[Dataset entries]
-- ==== Sys2Proof/Tests/Slice0.lean ====
section
/-! SUPPORT. Tests of the model: ill-formed terms that are refused, words of the spec decoded, instructions on small states, and a state
that meets the hypotheses of each statement. -/

namespace Sys2Proof.Tests

open Sys2Proof.Machine

set_option maxRecDepth 20000
set_option exponentiation.threshold 70000

/-! ### Well-formedness: each check refuses a term -/

def v0 : VArgs := ⟨0, 0, 0, 0, 0, 0⟩
def f0 : FArgs := ⟨0, 0, 0, 0, 0⟩
def amo0 : AmoArgs := ⟨0, 0, 0, 0, 0, 0⟩
def p0 : PArgs := ⟨0, 0, 0, 0⟩
def opa0 : OpaArgs := ⟨0, 0, false, false, false, 0, 0, 0, 0, 0, 0⟩
def res0 : ResolveArgs := ⟨0, 0, false, false, false, false, true, 0, 0, 0⟩
def acmp0 : AcmpArgs := ⟨0, 0, false, false, false, true, 0, 0, 0, 0⟩
def pre0 : VectorPrefix := ⟨0, 0, 0⟩

theorem test_smoke_wellFormed : ([.crr 0 0x064, .fadd f0, .amoadd amo0, .loop false 1 3, .vadd v0, .vcmpEq { v0 with vd := 15 }, .opa opa0,
    .resolve res0, .acmp acmp0, .pand p0, .wideVectorForm pre0 (.vec .vadd v0), .scopy 47 0 0 0, .vfillP 50 1] : List Instr).all Instr.wf = true := by
  decide
theorem test_smoke_control : (Instr.crr 0 0x065).wf = false ∧ (Instr.crw 0 0x006 0).wf = false := by decide
theorem test_smoke_loop : (Instr.loop false 1 2).wf = false ∧ (Instr.loop false 1 0x8000).wf = false := by decide
theorem test_smoke_float : (Instr.fadd { f0 with rm := 5 }).wf = false ∧ (Instr.fadd { f0 with fmt := 3 }).wf = false ∧
    (Instr.fsqrt { f0 with rs2 := 1 }).wf = false ∧ (Instr.fmin { f0 with rm := 1 }).wf = false ∧ (Instr.fcvt { f0 with rs2 := 3 }).wf = false := by
  decide
theorem test_smoke_atomics : (Instr.amoadd { amo0 with ty := 2 }).wf = false ∧ (Instr.amofx amo0).wf = false ∧ (Instr.amoadd { amo0 with rd := 1 }).wf = false ∧
    (Instr.amoswap { amo0 with scope := 6 }).wf = false ∧ (Instr.lda amo0).wf = false ∧ (Instr.str { amo0 with ord := 1 }).wf = false := by decide
theorem test_smoke_fence : (Instr.fence 0 0).wf = false ∧ (Instr.fence 1 6).wf = false := by decide
theorem test_smoke_setvl : (Instr.setvl 0 0 5 false 0).wf = false ∧ (Instr.setvlG 0 0 0 false 1).wf = false := by decide
theorem test_smoke_tags : (Instr.vcfg 0 16 false false 0).wf = false ∧ (Instr.vcfg 3 4 true false 3).wf = false ∧ (Instr.vcfg 0 0 true false 1).wf = false ∧
    (Instr.vretag 0 0 false true 0).wf = false ∧ (Instr.vretag 0 0 false false 1).wf = false := by decide
theorem test_smoke_matrixMode : (Instr.mstart 1 0 1).wf = false ∧ (Instr.mstartKeep 1 0 1).wf = false := by decide
theorem test_smoke_vector : (Instr.vadd { v0 with mod := 5 }).wf = false ∧ (Instr.vadd { v0 with sz := 1 }).wf = false ∧ (Instr.vneg { v0 with vs2 := 1 }).wf = false ∧
    (Instr.vext { v0 with pg := 1 }).wf = false ∧ (Instr.vcmpEq { v0 with vd := 16 }).wf = false ∧ (Instr.vidx { v0 with vs1 := 1 }).wf = false ∧
    (Instr.vslup { v0 with mod := 1 }).wf = false := by decide
theorem test_smoke_vectorMemory : (Instr.vld { v0 with vs2 := 1 }).wf = false ∧ (Instr.vlds { v0 with mod := 1 }).wf = false ∧
    (Instr.vgather { v0 with vs1 := 16 }).wf = false := by decide
theorem test_smoke_predicates : (Instr.pand { p0 with pd := 48 }).wf = false ∧ (Instr.pmov { p0 with ps2 := 1 }).wf = false ∧ (Instr.pset { p0 with ps1 := 1 }).wf = false ∧
    (Instr.pand { p0 with ps1 := 51 }).wf = false ∧ (Instr.pcnt ⟨0, 0, 51⟩).wf = false := by decide
theorem test_smoke_wide : (Instr.wideVectorForm { pre0 with pg := 50 } .pair).wf = false ∧ (Instr.wideVectorForm { pre0 with rm := 5 } (.vec .vadd v0)).wf = false ∧
    (Instr.wideVectorForm { pre0 with rm := 1 } (.vec .vand v0)).wf = false ∧ (Instr.wideVectorForm { pre0 with immx := 1 } .pair).wf = false ∧
    (Instr.wideVectorForm pre0 (.vec .vadd { v0 with pg := 1 })).wf = false ∧ (Instr.wideVectorForm { pre0 with pg := 1 } (.vec .vext v0)).wf = false ∧
    (Instr.wideSystemForm 0 (.lrewind 0 0)).wf = false ∧ (Instr.vsplatImm { pre0 with pg := 50 } 0 0).wf = false := by decide
theorem test_smoke_engine : (Instr.scopy 0 0 0 0).wf = false ∧ (Instr.scopy 48 0 0 0).wf = false ∧ (Instr.tkput 1 1).wf = false ∧ (Instr.lopen 0 0 0).wf = false := by
  decide
theorem test_smoke_context : (Instr.vspill 32 0).wf = false ∧ (Instr.vspillP 49 0).wf = false ∧ (Instr.vfillP 48 0).wf = false ∧ (Instr.pfset 0).wf = false := by decide
theorem test_smoke_matrix : (Instr.opa { opa0 with prow := 50 }).wf = false ∧ (Instr.resolve { res0 with fx := true, sat := true }).wf = false ∧
    (Instr.resolve { res0 with isImm := false, idx := 1 }).wf = false ∧ (Instr.acmp { acmp0 with cc := 6 }).wf = false ∧
    (Instr.acmp { acmp0 with pd := 48 }).wf = false ∧ (Instr.acczero true true).wf = false ∧ (Instr.anchor false true 0x80 0).wf = false ∧
    (Instr.anchor false false 1 0).wf = false := by decide
theorem test_smoke_compressed : (Instr.cMv 0 1).wf = false ∧ (Instr.cAdd 0 1).wf = false ∧ (Instr.cAddi 0 1).wf = false := by decide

WHAT TO DO - Out of the entries above, write out only the lines between the line holding "51⟩).wf = false := by decide" and the line holding "(Instr.wideVectorForm pre0 (.vec", inclusive, each exactly as given.

SOLVED PROBLEM -
    (Instr.pand { p0 with ps1 := 51 }).wf = false ∧ (Instr.pcnt ⟨0, 0, 51⟩).wf = false := by decide
theorem test_smoke_wide : (Instr.wideVectorForm { pre0 with pg := 50 } .pair).wf = false ∧ (Instr.wideVectorForm { pre0 with rm := 5 } (.vec .vadd v0)).wf = false ∧
    (Instr.wideVectorForm { pre0 with rm := 1 } (.vec .vand v0)).wf = false ∧ (Instr.wideVectorForm { pre0 with immx := 1 } .pair).wf = false ∧
    (Instr.wideVectorForm pre0 (.vec .vadd { v0 with pg := 1 })).wf = false ∧ (Instr.wideVectorForm { pre0 with pg := 1 } (.vec .vext v0)).wf = false ∧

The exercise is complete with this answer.